"Meet the 7:10 to-night.
"WILL."

"Oh, I wonder if he's going to stop too," said Betty, dropping the telegram into the wash-bowl and diving under the bed for her gold chain, which she had tossed there in her excitement. "How long do you suppose they'll stay?"

"I don't see that you can tell about that till they come," said Helen, practically. "Are you going to wear that dress to the station to meet them?"

Betty stopped short in her frantic efforts to fasten her belt, and stared blankly at her filmy white gown and high-heeled satin slippers. Then she dropped down on the bed and gave a long despairing sigh. "I haven't a bit of sense left," she said. "Tell me what else I've forgotten."

"Well, where are they going to sleep?"

"Goodness!" ejaculated Betty. "I ought to go out this minute and hunt for rooms."

"And what about the Hilton House dance? Oughtn't you to send word if you're not going?"

"Gracious!" exclaimed Betty. "Of course I ought. Alice has a card all made out for me."

Just then Mary Brooks and Madeline Ayres sauntered in. "Don't worry, child. You've got oceans of time," said Mary, when she had heard the great news. "We'll get you some rooms.
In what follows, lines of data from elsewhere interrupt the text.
/-- HADC_CONVERSION_DONE for a schedule entry (R252, R253, R254, R255, R258, R259, R260, R261, R273, R278, R279,
R280, R283, R291): an unmarked result enters the entry's filter, whose result carries FILLING until it is full; a
result inside a Maceration window marks it MACER, one marked SETTLING or RANGESET changes nothing; two results in a
row outside a supply's window report it, two inside clear it; a round of the reference comparison names its odd
source, or none; a temperature gives its sensor's reading, Tj and the band; the second result of an on-die sensor at
150 °C takes the fatal fault. Model choices: log entries 7, 11, 35. -/
def Obligations.HadcScheduledResults : Prop :=
  (∀ s c v i e x w, Delivers s c i e x .none → w = filtered x (hadcCode c.range v) →
     Gives (.hadcConversionDone v) s fun t =>
     t.hadc.res = s.hadc.res.set i { x with win := w, full := x.full || decide (w.length = 2 ^ x.avg), mean := roundDiv (16 * w.sum) w.length, mark := if x.chgAt = some (cycle s) then .filling else if x.full = true ∨ w.length = 2 ^ x.avg then .none else .filling, last := some (cycle s, hadcCode c.range v) } ∧
     t.sealed = s.sealed ∧ t.flash = s.flash) ∧
  (∀ s c v i e x, Delivers s c i e x .macer → s.hadc.urgent = [] → s.pwr.runWait = false →
     Gives (.hadcConversionDone v) s fun t =>
     t.hadc.res = s.hadc.res.set i { x with mark := if x.full then .macer else .filling } ∧ t.hadc.conv = none ∧
     (88 ≤ e.chan ∧ e.chan ≤ 90 → t.hadc.mon.since = none ∧ t.hadc.mon.odd = 0 ∧ t.hadc.mon.nopair = false) ∧
     { t.hadc.mon with since := none, odd := 0, nopair := false } = { s.hadc.mon with since := none, odd := 0, nopair := false } ∧
     t.thm = s.thm ∧ t.sealed = s.sealed ∧ t.chans = s.chans ∧ t.flash = s.flash) ∧
  (∀ s c v i, hadcUp s = true → s.hadc.conv = some c → c.user = .entry i →
     convMark s c = .settling ∨ convMark s c = .rangeset → s.hadc.urgent = [] → s.pwr.runWait = false →
     Becomes (.hadcConversionDone v) s { s with hadc := { s.hadc with conv := none } }) ∧
  (∀ s c v i e x (k : Nat) (sc lo hi u : Int), Delivers s c i e x .none → e.chan = 80 + k →
     u = hadcCode c.range v * 1200000 * sc →
     (k, sc, lo, hi) ∈ [(0, 1, 760000, 840000), (1, 2, 1710000, 1890000), (6, 4, 1700000, 3700000)] ∨ (2 ≤ k ∧ k < 6 ∧
     sc = 4 ∧
     (lo, hi) = if (s.hadc.mon.ioHigh.getD (k - 2) none).getD (decide (2500000 * 4096 ≤ u)) then (2970000, 3630000) else (1620000, 1980000)) →
     u < lo * 4096 ∨ hi * 4096 < u → s.hadc.mon.supOut.getD k 0 = 1 → Gives (.hadcConversionDone v) s fun t =>
     t.hadc.mon.supLive = s.hadc.mon.supLive ||| (1#8 <<< k) ∧
     t.hadc.mon.supWarn = (s.hadc.mon.supWarn || !s.hadc.mon.supLive.getLsbD k) ∧ t.sealed = s.sealed ∧
     t.chans = s.chans ∧ t.flash = s.flash) ∧
  (∀ s c v i e x (k : Nat) (sc lo hi u : Int), Delivers s c i e x .none → e.chan = 80 + k →
     u = hadcCode c.range v * 1200000 * sc →
     (k, sc, lo, hi) ∈ [(0, 1, 760000, 840000), (1, 2, 1710000, 1890000), (6, 4, 1700000, 3700000)] ∨ (2 ≤ k ∧ k < 6 ∧
     sc = 4 ∧
     (lo, hi) = if (s.hadc.mon.ioHigh.getD (k - 2) none).getD (decide (2500000 * 4096 ≤ u)) then (2970000, 3630000) else (1620000, 1980000)) →
     u < lo * 4096 ∨ hi * 4096 < u → s.hadc.mon.supOut.getD k 0 = 0 → s.hadc.mon.supOut.length = 8 →
     Gives (.hadcConversionDone v) s fun t => t.hadc.mon.supOut = s.hadc.mon.supOut.set k 1 ∧
     t.hadc.mon.supLive = s.hadc.mon.supLive ∧ t.hadc.mon.supWarn = s.hadc.mon.supWarn ∧ t.sealed = s.sealed ∧
     t.chans = s.chans ∧ t.flash = s.flash) ∧
  (∀ s c v i e x (k : Nat) (sc lo hi u : Int), Delivers s c i e x .none → e.chan = 80 + k →
     u = hadcCode c.range v * 1200000 * sc →
     (k, sc, lo, hi) ∈ [(0, 1, 760000, 840000), (1, 2, 1710000, 1890000), (6, 4, 1700000, 3700000)] ∨ (2 ≤ k ∧ k < 6 ∧
     sc = 4 ∧
     (lo, hi) = if (s.hadc.mon.ioHigh.getD (k - 2) none).getD (decide (2500000 * 4096 ≤ u)) then (2970000, 3630000) else (1620000, 1980000)) →
     lo * 4096 ≤ u → u ≤ hi * 4096 → s.hadc.mon.supIn.getD k 0 = 1 → Gives (.hadcConversionDone v) s fun t =>
     t.hadc.mon.supLive = s.hadc.mon.supLive &&& ~~~(1#8 <<< k) ∧ t.hadc.mon.supWarn = s.hadc.mon.supWarn ∧
     t.sealed = s.sealed ∧ t.chans = s.chans ∧ t.flash = s.flash) ∧
  (∀ s c v i e x (k : Nat) (sc lo hi u : Int), Delivers s c i e x .none → e.chan = 80 + k →
     u = hadcCode c.range v * 1200000 * sc →
     (k, sc, lo, hi) ∈ [(0, 1, 760000, 840000), (1, 2, 1710000, 1890000), (6, 4, 1700000, 3700000)] ∨ (2 ≤ k ∧ k < 6 ∧
     sc = 4 ∧
     (lo, hi) = if (s.hadc.mon.ioHigh.getD (k - 2) none).getD (decide (2500000 * 4096 ≤ u)) then (2970000, 3630000) else (1620000, 1980000)) →
     lo * 4096 ≤ u → u ≤ hi * 4096 → s.hadc.mon.supIn.getD k 0 = 0 → s.hadc.mon.supIn.length = 8 →
     Gives (.hadcConversionDone v) s fun t => t.hadc.mon.supIn = s.hadc.mon.supIn.set k 1 ∧
     t.hadc.mon.supOut = s.hadc.mon.supOut.set k 0 ∧ t.hadc.mon.supLive = s.hadc.mon.supLive ∧
     t.hadc.mon.supWarn = s.hadc.mon.supWarn ∧ t.sealed = s.sealed ∧ t.chans = s.chans ∧ t.flash = s.flash) ∧
  (∀ s c v i e x (k : Nat) (ab ax bx : Bool), Delivers s c i e x .none → e.chan = 88 + k → k < 3 → xpres s = true →
     s.hadc.mon.excl = 0 → s.hadc.mon.twoWay = false →
     modAt s.hadc.mon.round k (fun _ => some (decide (3600 * 4096 < hadcCode c.range v * 300000) || decide (3600 * 4096 < -hadcCode c.range v * 300000))) = [some ab, some ax, some bx] →
     (ab, ax, bx) ∈ [(false, false, false), (true, false, false), (false, true, false), (false, false, true)] →
     Gives (.hadcConversionDone v) s fun t => t.hadc.mon.lastRound = [ab, ax, bx] ∧ t.hadc.mon.lastOk = true ∧
     t.hadc.mon.since = none ∧ t.hadc.mon.odd = 0 ∧ t.hadc.mon.nopair = false ∧
     t.hadc.mon.round = [none, none, none] ∧ t.hadc.mon.excl = 0 ∧ t.sealed = s.sealed ∧ t.chans = s.chans ∧
     t.flash = s.flash) ∧
  (∀ s c v i e x (k : Nat) (ab ax bx : Bool) (o : BitVec 2) (a : Nat), Delivers s c i e x .none → e.chan = 88 + k →
     k < 3 → xpres s = true → s.hadc.mon.excl = 0 → s.hadc.mon.twoWay = false →
     modAt s.hadc.mon.round k (fun _ => some (decide (3600 * 4096 < hadcCode c.range v * 300000) || decide (3600 * 4096 < -hadcCode c.range v * 300000))) = [some ab, some ax, some bx] →
     (o, ab, ax, bx) ∈ [(1, true, true, false), (2, true, false, true), (3, false, true, true)] →
     a = (if s.hadc.mon.odd = o then s.hadc.mon.since.getD s.now else s.now) →
     Gives (.hadcConversionDone v) s fun t => t.hadc.mon.lastRound = [ab, ax, bx] ∧ t.hadc.mon.lastOk = false ∧
     t.hadc.mon.odd = o ∧ t.hadc.mon.since = some a ∧ t.hadc.mon.round = [none, none, none] ∧
     (10000 * usTicks < s.now - a → isArmed .refsw t = true) ∧ (s.now - a ≤ 10000 * usTicks →
     isArmed .refsw t = isArmed .refsw s) ∧ t.hadc.mon.excl = 0 ∧ t.sealed = s.sealed ∧ t.chans = s.chans ∧
     t.flash = s.flash) ∧
  (∀ s c v i e x (k : Nat) (ab ax bx : Bool) (a : Nat), Delivers s c i e x .none → e.chan = 88 + k → k < 3 →
     xpres s = true → s.hadc.mon.excl = 0 → s.hadc.mon.twoWay = false →
     modAt s.hadc.mon.round k (fun _ => some (decide (3600 * 4096 < hadcCode c.range v * 300000) || decide (3600 * 4096 < -hadcCode c.range v * 300000))) = [some ab, some ax, some bx] →
     (ab && ax && bx) = true → a = (if s.hadc.mon.nopair then s.hadc.mon.since.getD s.now else s.now) →
     Gives (.hadcConversionDone v) s fun t => t.hadc.mon.lastOk = false ∧ t.hadc.mon.odd = 0 ∧
     t.hadc.mon.twoWay = decide (10000 * usTicks < s.now - a) ∧
     t.hadc.mon.nopair = decide (s.now - a ≤ 10000 * usTicks) ∧
     t.hadc.mon.since = some (if 10000 * usTicks < s.now - a then s.now else a) ∧
     isArmed .refsw t = isArmed .refsw s ∧ t.hadc.mon.excl = 0 ∧ t.sealed = s.sealed ∧ t.chans = s.chans ∧
     t.flash = s.flash) ∧
  (∀ s c v i e x (k : Nat) (bad : Bool), Delivers s c i e x .none → e.chan = 88 + k → isTwoWay s = true →
     (s.hadc.mon.excl, k) ∈ [(0, 0), (1, 2), (2, 1), (3, 0)] → s.hadc.mon.round.length = 3 → (∀ j : Fin 3, j.val ≠ k →
     (∃ q ∈ hadcEntries s, q.chan = 88 + j.val) → (s.hadc.mon.round.getD j.val none).isSome = true) →
     bad = (decide (3600 * 4096 < hadcCode c.range v * 300000) || decide (3600 * 4096 < -hadcCode c.range v * 300000)) →
     Gives (.hadcConversionDone v) s fun t => t.hadc.mon.lastOk = !bad ∧
     t.hadc.mon.since = (if bad then some (s.hadc.mon.since.getD s.now) else none) ∧ t.hadc.mon.odd = 0 ∧
     t.hadc.mon.round = [none, none, none] ∧ (bad = true → 10000 * usTicks < s.now - s.hadc.mon.since.getD s.now →
     s.hadc.mon.freeze = false → isArmed .reffrz t = true) ∧ (bad = false → isArmed .reffrz t = isArmed .reffrz s) ∧
     t.hadc.mon.excl = s.hadc.mon.excl ∧ t.sealed = s.sealed ∧ t.chans = s.chans ∧ t.flash = s.flash) ∧
  (∀ s c v i e x n m tb, Delivers s c i e x .none → e.chan = 24 + n → Averaged s x (hadcCode c.range v) →
     m = roundDiv (16 * (filtered x (hadcCode c.range v)).sum) (filtered x (hadcCode c.range v)).length →
     tbandCfg s = some tb → s.thm.sens.length = 32 → n < 8 → -440 * 3072 ≤ 3 * (75 * m - 2400 * 1024) →
     3 * (75 * m - 2400 * 1024) ≤ 1400 * 3072 → Gives (.hadcConversionDone v) s fun t =>
     (t.thm.sens.getD n {}).valid = true ∧ (t.thm.sens.getD n {}).temp = 3 * (75 * m - 2400 * 1024) / 3072 ∧
     t.thm.tjValid = true ∧ (t.thm.jsrc < 8 ∧ (t.thm.sens.getD t.thm.jsrc {}).valid = true ∧
     t.thm.tj = (t.thm.sens.getD t.thm.jsrc {}).temp) ∧ (∀ j : Fin 8, (t.thm.sens.getD j.val {}).valid = true →
     (t.thm.sens.getD j.val {}).temp ≤ t.thm.tj) ∧
     t.thm.band = (if s.thm.band < (tb.edges.filter fun g => g ≤ t.thm.tj).length then (tb.edges.filter fun g => g ≤ t.thm.tj).length else if (tb.edges.filter fun g => g - tb.hyst ≤ t.thm.tj).length < s.thm.band then (tb.edges.filter fun g => g - tb.hyst ≤ t.thm.tj).length else s.thm.band) ∧
     t.thm.bandSel = true ∧ t.thm.bandChg = (s.thm.bandChg || decide (t.thm.band ≠ s.thm.band)) ∧
     (∀ j : Fin 32, j.val ≠ n → t.thm.sens[j.val]? = s.thm.sens[j.val]?) ∧ t.sealed = s.sealed ∧ t.flash = s.flash) ∧
  (∀ s c v i e x n m tb, Delivers s c i e x .none → e.chan = 24 + n → Averaged s x (hadcCode c.range v) →
     m = roundDiv (16 * (filtered x (hadcCode c.range v)).sum) (filtered x (hadcCode c.range v)).length →
     tbandCfg s = some tb → s.thm.sens.length = 32 → n < 8 →
     3 * (75 * m - 2400 * 1024) < -440 * 3072 ∨ 1400 * 3072 < 3 * (75 * m - 2400 * 1024) →
     Gives (.hadcConversionDone v) s fun t => (t.thm.sens.getD n {}).valid = false ∧
     (t.thm.sens.getD n {}).shutCnt = 0 ∧ t.thm.sensFlt = true ∧ ((∀ j : Fin 8, j.val ≠ n →
     (s.thm.sens.getD j.val {}).valid = false) → t.thm.tjValid = false ∧ t.thm.tj = s.thm.tj ∧
     t.thm.band = s.thm.band) ∧ t.thm.tshut = s.thm.tshut ∧ t.glb.latched = s.glb.latched ∧ t.sealed = s.sealed ∧
     t.flash = s.flash) ∧
  (∀ s c v i e x n m tb, Delivers s c i e x .none → e.chan = n → Averaged s x (hadcCode c.range v) →
     m = roundDiv (16 * (filtered x (hadcCode c.range v)).sum) (filtered x (hadcCode c.range v)).length →
     tbandCfg s = some tb → s.thm.sens.length = 32 → n < 24 → Gives (.hadcConversionDone v) s fun t =>
     (t.thm.sens.getD (8 + n) {}).valid = decide (131072 ≤ 48 * m ∧ 48 * m < 1015808) ∧ (131072 ≤ 48 * m →
     48 * m < 1015808 → (t.thm.sens.getD (8 + n) {}).temp = 4 * (75 * m - 512000) / 3072 ∧
     t.thm.sensFlt = s.thm.sensFlt) ∧ (48 * m < 131072 ∨ 1015808 ≤ 48 * m → t.thm.sensFlt = true) ∧
     t.thm.tj = s.thm.tj ∧ t.thm.band = s.thm.band ∧ t.thm.tshut = s.thm.tshut ∧ t.glb.latched = s.glb.latched ∧
     t.sealed = s.sealed ∧ t.flash = s.flash) ∧
  (∀ s c v i e x n m tb, Delivers s c i e x .none → e.chan = 24 + n → Averaged s x (hadcCode c.range v) →
     m = roundDiv (16 * (filtered x (hadcCode c.range v)).sum) (filtered x (hadcCode c.range v)).length →
     tbandCfg s = some tb → s.thm.sens.length = 32 → n < 8 → 1200 * 3072 ≤ 3 * (75 * m - 2400 * 1024) →
     3 * (75 * m - 2400 * 1024) ≤ 1400 * 3072 → (s.thm.sens.getD n {}).shutCnt = 1 → fatalArmed s = true →
     s.glb.latched = false → s.glb.clrAt ≠ some (cycle s) → Gives (.hadcConversionDone v) s fun t =>
     t.thm.tshut = true ∧ t.glb.latched = true ∧ t.glb.cause = 7 ∧ t.pwr.dev = .safe ∧ t.sealed = s.sealed ∧
     t.flash = s.flash)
I know a place just around the corner. And Helen can go and tell the gentle Alice Waite that you'll be along later in the evening with your family. If you want your brother to fall in love with Harding, you must be sure to have him see that dance. Men always go crazy over girl dances. And if I was offered sufficient inducement," added Mary, demurely, "I might possibly go over to the gallery myself, and help you amuse him—since none of my Hilton House friends have invited me to adorn the floor with my presence."

So Mary and Madeline departed in one direction and Helen in another, while an obliging senior who roomed across the hall put Betty's half of the room to rights—Helen's was always in order,—a freshman next door helped Betty into a white linen suit, which is the Harding girl's regular compromise between street and evening dress, and somebody else telephoned to Miss Hale that Nan was coming. And the pleasant thing about it was that everybody took exactly the same interest in the situation as if the guests and the hurry and excitement had belonged to her instead of to Betty Wales. It is thus that things are done at Harding.